Kocası Gabriel ile harika bir evliliği varmış gibi görünen ünlü ressam Alicia bir gün sandalyeye bağlanmış ve defalarca ateş edilerek öldürülmüş kocasının başında kanlar içinde dikilirken bulunur. O günden sonra da konuşmayı bırakır. Grove isimli bir psikiyatri hastanesine yatırılır. Alicia’nın vakasını bir nevi takıntı haline getiren psikoterapist kahramanımız Theo Faber, kadının neden konuşmadığını çözmek için Grove’da çalışmaya başlar. Elbette burada kalmaz ve ‘bir yerlerde bir travma olmalı’ diyerek kadının geçmişini de yetkisizce araştırmaya başlar. Kendi eşiyle de problemleri olduğu için Alicia ile birlikte Theo’nun da psikolojisi bizim için mesele haline gelecektir. Peki Gabriel’i gerçekten Alicia mı öldürmüştür, yoksa Alicia aslında suçsuz mudur?
Alicia’nın neden konuşmadığıyla ilgili gayet iyi bir ‘twist’ içeriyor bu roman. Sosyal medyada “Ay ben ne olduğunu kitabın yarısında anladım,” diyenler gördüm, şaşırdım. Vallahi bravo, ben hiç anlamadım, sonunu da beğendim.
Trendeki Kız ve Kayıp Kız gibi metropol sakinlerinin evlilik buhranlarından yola çıkan cinai gerilimler, polisiyede yeni bir alt tür oluşturuyor. Bu kitabı da oraya koyabiliriz.

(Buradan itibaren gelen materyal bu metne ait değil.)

-- ==== Sys2Proof/Machine/Regs.lean ====
section
/-! DEFINITION. The register file: every field of `Fld`, held as a sorted list of the fields that differ from their
reset value, so that equal register contents are equal lists. -/

namespace Sys2Proof.Machine

/-- A copy of a field that does not hold its reset value. -/
structure RegCell where
  fld : Fld
  idx : Nat
  val : Word
  deriving DecidableEq, Repr

/-- Order of the cells: field, then copy. -/
def cellBefore (a : Fld) (i : Nat) (b : Fld) (j : Nat) : Bool :=
  a.ctorIdx < b.ctorIdx || (a.ctorIdx == b.ctorIdx && i < j)

/-- A field's value after the events of its class (R399). -/
def Fld.resetVal (f : Fld) : Word := BitVec.ofNat 32 f.desc.rst

/-- The value of a copy of a field. -/
def regGet (r : List RegCell) (f : Fld) (i : Nat) : Word :=
  match r.find? (fun c => decide (c.fld = f ∧ c.idx = i)) with
  | some c => c.val
  | none => f.resetVal

/-- A cell put at its place. -/
def cellInsert (f : Fld) (i : Nat) (v : Word) : List RegCell → List RegCell
  | [] => [⟨f, i, v⟩]
  | c :: cs => if cellBefore f i c.fld c.idx then ⟨f, i, v⟩ :: c :: cs else c :: cellInsert f i v cs

/-- A copy of a field set to a value, which its width bounds. -/
def regSet (r : List RegCell) (f : Fld) (i : Nat) (v : Nat) : List RegCell :=
  let w := BitVec.ofNat 32 (v % 2 ^ f.desc.width)
  let rest := r.filter (fun c => decide (¬ (c.fld = f ∧ c.idx = i)))
  if w = f.resetVal then rest else cellInsert f i w rest

/-- Strictly rising, nothing at its reset value. -/
def regsWf : List RegCell → Bool
  | [] => true
  | [c] => c.val != c.fld.resetVal
  | c :: d :: cs => c.val != c.fld.resetVal && cellBefore c.fld c.idx d.fld d.idx && regsWf (d :: cs)

/-- Copies for which a test holds take their reset value again. -/
def regsDrop (r : List RegCell) (p : Fld → Nat → Bool) : List RegCell := r.filter (fun c => !p c.fld c.idx)

end Sys2Proof.Machine
end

Psikiyatri hastanesinde Alicia ile husumeti olan saldırgan ve sıkıntılı hastanın Elif isminde bir Türk kızı olduğunu da dip not olarak düşeyim.
İlk bölümden itibaren sürükleyici, merak ettirici, kaliteli bir polisiye. Ben çok beğendim. 2019’dan bu yana halen filme uyarlanmamış olması şaşırtıcı. Brad Pitt’in yapım stüdyosu bir uyarlama üzerinde çalışıyormuş diye bir rivayet var. Bakalım.